▼▼▼
/-- Layers under PRECISION_MODE: 1 holds each on its Aqnil set, 2 on its eight-bit set where it has one (R177). -/
def modeLayers (mode : Nat) (ls : List Layer) : List Layer :=
  ls.map fun l => { l with count := 0, pending := false,
                           eightBit := if mode = 1 then false else if mode = 2 ∧ l.alt then true else l.eightBit }

/-- The cache entries of a layer's weights: blocks of 64 KiB, the last filled up to the least size of an entry (R389, R390; DESIGN
CHOICE, log entry 90: no rule gives the size of a block). -/
def weightBlocks (img : Image) (li : Nat) : List (Nat × List Byte) :=
  match img.layers[li]? with
  | none => []
  | some l =>
    let b := l.weights ++ l.altWeights
    (List.range ((b.length + 65535) / 65536)).map fun i =>
      let v := slice b (65536 * i) 65536
      (Config.blockKey img.digest li i, v ++ List.replicate (64 - v.length) 0)

/-- The weight blocks of a loaded image go into the partition's cache (R390). -/
def shareImage (s : State) (img : Image) : State :=
  if s.ledger.cacheMap = [] then s
  else ((List.range img.layers.length).flatMap (weightBlocks img)).foldl (fun s e => memoPut s e.1 e.2) s

/-- A reload or the placement of a segment reads a layer's blocks in the cache before the flash copy (R390). -/
def readBlocks (img : Image) (s : State) (li : Nat) : State :=
  if s.ledger.cacheMap = [] then s
  else (weightBlocks img li).foldl (fun s e => (memoLookup s e.1).1) s

/-- A copy of the image is kept in the node's own flash (R143). -/
def keepImage (s : State) (n : Nat) (b : List Byte) : State :=
  { s with flash := { s.flash with images := put s.flash.images n b } }

/-- Place an image that has passed its checks: whole, or cut into segments (R143 to R146). -/
def placeImage (s : State) (n role : Nat) (img : Image) (b : List Byte) (peers : List (Nat × Nat)) : State :=
  let room := modelQuota s - quotaUsed s
  let s := setObj (setObj s (Obj.slot_ROLE n) role) (Obj.slot_LAYERS n) img.layers.length
  let img := { img with layers := modeLayers (getObj s (Obj.slot_PRECISION_MODE n)) img.layers }
  if img.layers.any (fun l => decide (modelQuota s < l.wBytes + l.altBytes)) then slotFail s n 5
  else if layersBytes img.layers + 65536 ≤ room then
    let s := shareImage (keepImage (setImg s n { img with readyDue := dueTurn s }) n b) img
    setObj (setObj s (Obj.slot_SEGMENTS n) 1) (Obj.slot_BYTES_LOCAL n) (layersBytes img.layers + 65536)
  else if role = 1 ∨ getObj s Obj.SPREAD_EN = 0 then slotFail s n 6
  else
    match cutImage (selfNode s) room peers img.layers with
    | none => slotFail s n 6
    | some segs =>
      if 8 < segs.length then slotFail s n 6
      else
        let rooms := segs.foldl (fun r g => takeRoom r g.primary (segBytes img.layers g)) peers
        let img := replicate s { img with segs := segs, peers := rooms }
        let s := shareImage (keepImage (setImg s n img) n b) img
        let mine := (segs.headD default).layers
        let s := setObj (setObj s (Obj.slot_SEGMENTS n) segs.length) (Obj.slot_BYTES_LOCAL n)
          (layersBytes (img.layers.take mine) + 65536)
        setObj s (Obj.slot_LOAD_STATE n) 4

/-- The image is fetched, under the retry rule of R85, and checked, and its weights are placed or its segments cut (R143). -/
def doImageLoadComplete (s : State) (n : Nat) (f : Fetch) (peers : List (Nat × Nat)) : State :=
  if slotState s n ≠ 1 ∨ (getImg s n).isSome ∨ sourceReach s (getObj s (Obj.slot_SRC_LOC n)) (getObj s (Obj.slot_SRC_ADDR n)) f = false then s
  else match sourceFetch s (getObj s (Obj.slot_SRC_LOC n)) (getObj s (Obj.slot_SRC_ADDR n)) f with
    | .failed =>
      let r := loadAttempt s (Obj.slot_LOAD n)
      if r.2 then slotFail r.1 n 1 else r.1
    | .bytes b =>
      let s := loadFetched s (Obj.slot_LOAD n)
      match parseImage b with
      | .error c => slotFail s n c
      | .ok (role, img) => placeImage s n role img b peers

/-- IMAGE_LOAD_COMPLETE: the fetch of the image has ended; `peers` are the nodes that the Planner chooses, with the
quota bytes free on each. -/
def execImageLoadComplete (slot : Nat) (image : Fetch) (peers : List (Nat × Nat)) (s : State) :
    Host.Outcome State Fault Refusal := .next (doImageLoadComplete s slot image peers)

/-- The watch settings of a slot, as its segments' nodes hold them (R178). -/
def watchSettings (s : State) (n : Nat) : List Nat :=
  [getObj s (Obj.slot_MSE_THRESHOLD n), getObj s (Obj.slot_PRECISION_MODE n), getObj s (Obj.slot_SAMPLE_ROWS n),
   getObj s (Obj.slot_SCALE_N n), getObj s (Obj.slot_HEADROOM n)]

/-- Copy the segments of a slot that are not yet on their nodes (R146). -/
def sendSegment (s : State) (p : Nat × Image) : State :=
  let b := (look s.flash.images p.1).getD []
  let away := (p.2.segs.filter fun g => !g.unsent.isEmpty).flatMap fun g => (List.range g.layers).map (g.first + ·)
  let s := away.foldl (readBlocks p.2) s
  let s := p.2.segs.foldl (fun s g => sendAll s g.unsent (.copy (.segment p.1 g.seg g.first g.layers b (watchSettings s p.1)))) s
  setImg s p.1 { p.2 with segs := p.2.segs.map fun g => { g with unsent := [] } }

/-- In slack under gate class 10 the segments that wait are copied to their nodes (R146, R149). -/
def sendSegments (s : State) : State :=
  if gateOpen s 10 then (s.images.filter fun p => p.2.segs.any fun g => !g.unsent.isEmpty).foldl sendSegment s else s

/-- SEGMENT_PLACEMENT_COMPLETE: every segment has been copied, and the placement is proposed to the ledger, with the slot's watch
settings (R146, R149, R178). -/
def execSegmentPlacementComplete (slot : Nat) (s : State) : Host.Outcome State Fault Refusal :=
  .next (
    match getImg s slot with
    | none => s
    | some img =>
      if img.segs.any fun g => !g.unsent.isEmpty then s
      else (img.segs.filter fun g => !g.placed).foldl (fun s g =>
        ledgerRequest s (.segment slot g.seg g.primary g.replica (watchSettings s slot))) s)

/-- Number of nodes that hold segments of an encoder slot, 1 without an encoder (chapter 09, m). -/
def encoderNodes (s : State) (slot : Nat) : Nat :=
  if slot = 255 then 1 else max 1 (getObj s (Obj.slot_SEGMENTS slot))

/-- A layer met bad weights: its reload starts (R154). -/
def Layer.fail (l : Layer) : Layer := { l with bad := true, reloadDue := 0 }

/-- Bad weights in a layer of a slot of this node (R154). -/
def weightError (s : State) (slot li : Nat) : State :=
  let s := bump (postEvent s 0x3014 (slot + 16 * li)) Obj.WEIGHT_ERRORS 1
  match getImg s slot with
  | none => s
  | some img => setImg (readBlocks img s li) slot { img with layers := atIdx Layer.fail li img.layers }

/-- Change one remote segment. -/
def onRemote (s : State) (r : RemoteSeg) (f : Image → Image) : State :=
  let hit := fun (x : RemoteSeg) => x.home == r.home && x.slot == r.slot && x.seg == r.seg
  let g := fun (x : RemoteSeg) => { x with image := f x.image }
  { s with remotes := updFirst hit g s.remotes }

/-- Bad weights in a layer of a remote segment (R154). -/
def remoteWeightError (s : State) (r : RemoteSeg) (li : Nat) : State :=
  onRemote (readBlocks r.image (bump (postEvent s 0x3014 (r.slot + 16 * li)) Obj.WEIGHT_ERRORS 1) li) r fun img =>
    { img with layers := atIdx Layer.fail li img.layers }

/-- Whether a query's path reaches a layer that is being reloaded (R154). -/
def slotBad (s : State) (slot : Nat) : Bool := ((getImg s slot).map fun i => i.layers.any (·.bad)).getD false

/-- Whether a layer is watched: PRECISION_MODE 0 and Aqnil weights (R175, R177). -/
def watched (mode : Nat) (l : Layer) : Bool := mode == 0 && (l.wfmt == 1 || l.wfmt == 2)

/-- The watch of one layer after a turn in which it ran with divergence `e`, none where it was not sampled (R175, R176). The
flags say that event 0x7022 is posted, and that the layer-turn is unsampled. -/
def watchOne (mode thr : Nat) (l : Layer) (e : Option Flt) : Layer × Bool × Bool :=
  if !watched mode l then (l, false, false)
  else match e with
    | some x =>
      let r := watchStep l x (f32Val thr)
      ({ r.1 with eSum := dadd l.eSum x, eN := l.eN + 1, noted := l.noted || r.2, ran := true }, r.2 && !l.noted, false)
    | none => ({ l with ran := true }, false, true)

/-- Whether a half in which tiles run an image leaves a tile slack for its sampled rows (R175). -/
def slackTile (s : State) (e : Engine) : Bool :=
  [0, 1].any fun h => decide (0 < lentBy (boardOf s h) e)
    && (List.range 64).any fun t => !lends s.turn.cur (64 * h + t) && !(tilesHeld s).contains (64 * h + t)

/-- Rows of each watched layer that a turn samples: none without a slack tile, and none where the mode holds the layers. -/
def sampleRows (s : State) (e : Engine) (mode rows : Nat) : Nat := if mode = 0 ∧ slackTile s e = true then rows else 0

/-- Events and counts of one watched layer. -/
def noteWatch (s : State) (slot li : Nat) (post unsampled : Bool) : State :=
  let s := if post then postEvent s 0x7022 (slot + 16 * li) else s
  if unsampled then bump s Obj.WATCH_UNSAMPLED 1 else s

/-- The watch of a layer of a slot of this node. -/
def watchLayer (slot : Nat) (s : State) (li : Nat) (e : Option Flt) : State :=
  match (getImg s slot).bind fun img => (img.layers[li]?).map fun l => (img, l) with
  | none => s
  | some (img, l) =>
    let r := watchOne (getObj s (Obj.slot_PRECISION_MODE slot)) (getObj s (Obj.slot_MSE_THRESHOLD slot)) l e
    noteWatch (setImg s slot { img with layers := atIdx (fun _ => r.1) li img.layers }) slot li r.2.1 r.2.2

/-- The watch of a layer of a remote segment, with the settings of its loading node (R178). -/
def watchRemote (r : RemoteSeg) (s : State) (li : Nat) (e : Option Flt) : State :=
  match (s.remotes.find? fun x => x.home == r.home && x.slot == r.slot && x.seg == r.seg).bind fun x => x.image.layers[li]? with
  | none => s
  | some l =>
    let w := watchOne (r.settings.getD 1 0) (r.settings.getD 0 0) l e
    noteWatch (onRemote s r fun img => { img with layers := atIdx (fun _ => w.1) li img.layers }) r.slot li w.2.1 w.2.2

/-- The layers of an image that its loading node runs itself: its segment 0, or all (R146). -/
def homeLayers (img : Image) : List Layer :=
  match img.segs with
  | [] => img.layers
  | g :: _ => img.layers.take g.layers

/-- Watched layers that did not run in the turn that ends are unsampled, and the next turn's watch begins (R175). -/
def countIdle (s : State) : State :=
  let idle := fun (mode : Nat) (ls : List Layer) => (ls.filter fun l => watched mode l && !l.ran).length
  let own := fun (p : Nat × Image) =>
    if slotState s p.1 ≠ 2 then 0
    else
      idle (getObj s (Obj.slot_PRECISION_MODE p.1)) (homeLayers p.2)
  let n := (s.images.foldl (fun n p => n + own p) 0)
    + s.remotes.foldl (fun n r => n + idle (r.settings.getD 1 0) (slice r.image.layers r.first r.count)) 0
  let rest := fun (i : Image) => { i with layers := i.layers.map fun l => { l with ran := false } }
  bump { s with images := s.images.map fun p => (p.1, rest p.2),
                remotes := s.remotes.map fun r => { r with image := rest r.image } } Obj.WATCH_UNSAMPLED n
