/-- The lists of a holder after a merge at boundary `n`: the survivor takes the merged entries in new base segments and
adopts the merged delta from its cut on. -/
def mergeLists (s : State) (r : Reshape) (n : Nat) : State :=
  match getList s r.key, r.built with
  | some l, some (es, ss, cut, cut2) =>
    let c := keyColl r.key
    let l2 := (getList s r.other).getD { ListCopy.reset r.other with stack := l.stack }
    let a := copyEntries (es.map l.entry) l2
    let b := copyEntries ((l.delta.drop cut).map l.entry) a.1
    let seg := ss ++ a.2
    let p := placeSegment (setList s b.1) c seg
    let l2' := b.1.push n (segmentsOf seg) cut2 b.2 p.2
    let s := setList p.1 { l2' with compacting := none, built := none, switchDue := 0 }
    let close := fun (l : ListCopy) =>
      { l with sets := match l.sets with | [] => [] | g :: gs => { g with stop := n, locs := g.locs ++ l.media } :: gs }
    bump (addMirrors (setList s (close l)) r.other (segmentsOf seg)) Obj.MERGES 1
  | _, _ => s

/-- Every holder's completion is recorded: the reshape takes effect at boundary `n` (R315, R316). -/
def applyReshape (s : State) (r : Reshape) (n : Nat) : State :=
  let c := keyColl r.key
  let s := { s with ing := { s.ing with reshapes := s.ing.reshapes.filter fun x => x.key != r.key,
                                        derived := s.ing.derived ++ [(r.key, r.other)] } }
  if r.split then
    let hs := (holdersOf s r.key).map fun h => { h with firstPin := n }
    let s := setColl s c (pushCents (getColl s c) n true (splitCents s r))
    let s := { s with ledger := { s.ledger with lists := put s.ledger.lists r.other hs } }
    splitLists s r n
  else
    let dead := fun (x : Centroid) => if x.num = keyCent r.key then { x with dead := true, died := n } else x
    let s := setColl s c (pushCents (getColl s c) n true fun cs => { cs with cents := cs.cents.map dead })
    mergeLists { s with ing := { s.ing with merged := put s.ing.merged r.key r.other } } r n

/-- A holder's reshape REPORT is recorded at boundary `n`. -/
def reshapeReport (s : State) (node key n : Nat) : State :=
  match s.ing.reshapes.find? (·.key == key) with
  | none => s
  | some r =>
    let r := { r with reports := nub (r.reports ++ [node]) }
    if (servers s key).all fun p => r.reports.contains p.1 then applyReshape s r n
    else { s with ing := { s.ing with reshapes := updFirst (·.key == key) (fun _ => r) s.ing.reshapes } }

end Sys2Proof.Machine
end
▲▲▲
What you have to do:
Reproduce only the lines above, starting at the line with "setObj s (Obj.slot_LOAD_STATE n) 4" and ending at the line with "def doImageLoadComplete (s", exactly as written.

Task response:
        setObj s (Obj.slot_LOAD_STATE n) 4

/-- The image is fetched, under the retry rule of R85, and checked, and its weights are placed or its segments cut (R143). -/
def doImageLoadComplete (s : State) (n : Nat) (f : Fetch) (peers : List (Nat × Nat)) : State :=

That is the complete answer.